Once you have located the line containing "def poke (a" in the material below, return it exactly along with each line after it through the line containing "key, for a start state. -/".
INPUT DATA Block Start
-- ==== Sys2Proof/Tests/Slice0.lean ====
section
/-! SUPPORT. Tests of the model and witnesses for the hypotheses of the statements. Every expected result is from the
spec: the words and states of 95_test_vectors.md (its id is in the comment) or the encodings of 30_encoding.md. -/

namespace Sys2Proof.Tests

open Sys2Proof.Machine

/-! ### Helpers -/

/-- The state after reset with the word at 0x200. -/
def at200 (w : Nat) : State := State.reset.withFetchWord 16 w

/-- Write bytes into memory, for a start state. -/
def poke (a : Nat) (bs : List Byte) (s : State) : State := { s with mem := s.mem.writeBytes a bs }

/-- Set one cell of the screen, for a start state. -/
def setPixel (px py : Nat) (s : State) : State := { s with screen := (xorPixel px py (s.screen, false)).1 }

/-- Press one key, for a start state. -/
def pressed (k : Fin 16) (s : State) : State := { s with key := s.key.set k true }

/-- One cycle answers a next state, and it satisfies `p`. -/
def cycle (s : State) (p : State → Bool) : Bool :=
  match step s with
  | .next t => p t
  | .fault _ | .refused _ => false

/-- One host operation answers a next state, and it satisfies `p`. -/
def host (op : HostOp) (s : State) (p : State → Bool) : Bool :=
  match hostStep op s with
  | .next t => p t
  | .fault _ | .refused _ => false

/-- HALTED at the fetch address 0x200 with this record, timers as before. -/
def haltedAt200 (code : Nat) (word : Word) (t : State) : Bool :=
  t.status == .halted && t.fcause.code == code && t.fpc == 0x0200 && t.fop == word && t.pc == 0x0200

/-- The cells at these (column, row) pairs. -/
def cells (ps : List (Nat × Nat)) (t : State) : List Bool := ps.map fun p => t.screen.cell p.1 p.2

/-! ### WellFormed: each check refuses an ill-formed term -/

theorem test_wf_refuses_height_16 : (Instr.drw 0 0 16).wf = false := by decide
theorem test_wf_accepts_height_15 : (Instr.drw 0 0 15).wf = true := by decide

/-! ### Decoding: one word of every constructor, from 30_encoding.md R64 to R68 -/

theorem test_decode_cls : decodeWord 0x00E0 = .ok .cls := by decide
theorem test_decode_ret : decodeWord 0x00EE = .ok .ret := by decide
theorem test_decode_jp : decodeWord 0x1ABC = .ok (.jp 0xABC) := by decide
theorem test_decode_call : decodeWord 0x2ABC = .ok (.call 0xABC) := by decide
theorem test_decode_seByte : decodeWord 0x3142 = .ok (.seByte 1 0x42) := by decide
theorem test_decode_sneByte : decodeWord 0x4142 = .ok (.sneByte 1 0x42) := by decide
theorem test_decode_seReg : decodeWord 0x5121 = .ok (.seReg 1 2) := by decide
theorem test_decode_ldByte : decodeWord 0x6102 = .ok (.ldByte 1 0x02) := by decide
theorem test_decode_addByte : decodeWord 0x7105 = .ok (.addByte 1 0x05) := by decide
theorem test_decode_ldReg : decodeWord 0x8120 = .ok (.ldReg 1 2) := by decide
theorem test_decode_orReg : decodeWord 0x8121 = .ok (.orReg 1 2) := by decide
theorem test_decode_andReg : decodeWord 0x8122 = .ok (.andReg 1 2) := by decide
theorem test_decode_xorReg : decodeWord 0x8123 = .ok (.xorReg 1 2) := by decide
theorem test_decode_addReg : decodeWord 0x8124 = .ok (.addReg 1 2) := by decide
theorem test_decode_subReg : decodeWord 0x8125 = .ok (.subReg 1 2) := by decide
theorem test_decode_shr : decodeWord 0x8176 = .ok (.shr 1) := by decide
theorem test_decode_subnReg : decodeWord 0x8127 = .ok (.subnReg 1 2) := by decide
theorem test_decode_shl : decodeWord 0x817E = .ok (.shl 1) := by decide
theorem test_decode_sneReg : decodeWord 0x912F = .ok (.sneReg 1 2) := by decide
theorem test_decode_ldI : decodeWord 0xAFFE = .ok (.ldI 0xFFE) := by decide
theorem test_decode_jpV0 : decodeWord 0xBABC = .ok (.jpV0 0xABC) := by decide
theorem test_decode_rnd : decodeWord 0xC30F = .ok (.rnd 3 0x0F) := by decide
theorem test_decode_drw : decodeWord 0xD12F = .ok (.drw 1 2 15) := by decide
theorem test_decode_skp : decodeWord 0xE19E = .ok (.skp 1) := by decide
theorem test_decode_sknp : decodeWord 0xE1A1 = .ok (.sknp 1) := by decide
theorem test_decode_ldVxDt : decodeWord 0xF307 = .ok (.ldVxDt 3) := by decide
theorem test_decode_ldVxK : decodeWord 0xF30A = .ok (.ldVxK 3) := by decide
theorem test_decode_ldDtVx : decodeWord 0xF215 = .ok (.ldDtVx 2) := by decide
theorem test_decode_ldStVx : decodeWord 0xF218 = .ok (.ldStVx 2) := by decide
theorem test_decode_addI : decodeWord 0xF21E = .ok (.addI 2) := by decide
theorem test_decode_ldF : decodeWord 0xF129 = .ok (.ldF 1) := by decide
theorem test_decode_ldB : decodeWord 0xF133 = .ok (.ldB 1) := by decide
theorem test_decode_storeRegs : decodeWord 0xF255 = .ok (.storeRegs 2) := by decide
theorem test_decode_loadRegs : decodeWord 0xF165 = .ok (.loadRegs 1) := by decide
INPUT DATA Block End
**THE ANSWER:**
def poke (a : Nat) (bs : List Byte) (s : State) : State := { s with mem := s.mem.writeBytes a bs }

/-- Set one cell of the screen, for a start state. -/
def setPixel (px py : Nat) (s : State) : State := { s with screen := (xorPixel px py (s.screen, false)).1 }

/-- Press one key, for a start state. -/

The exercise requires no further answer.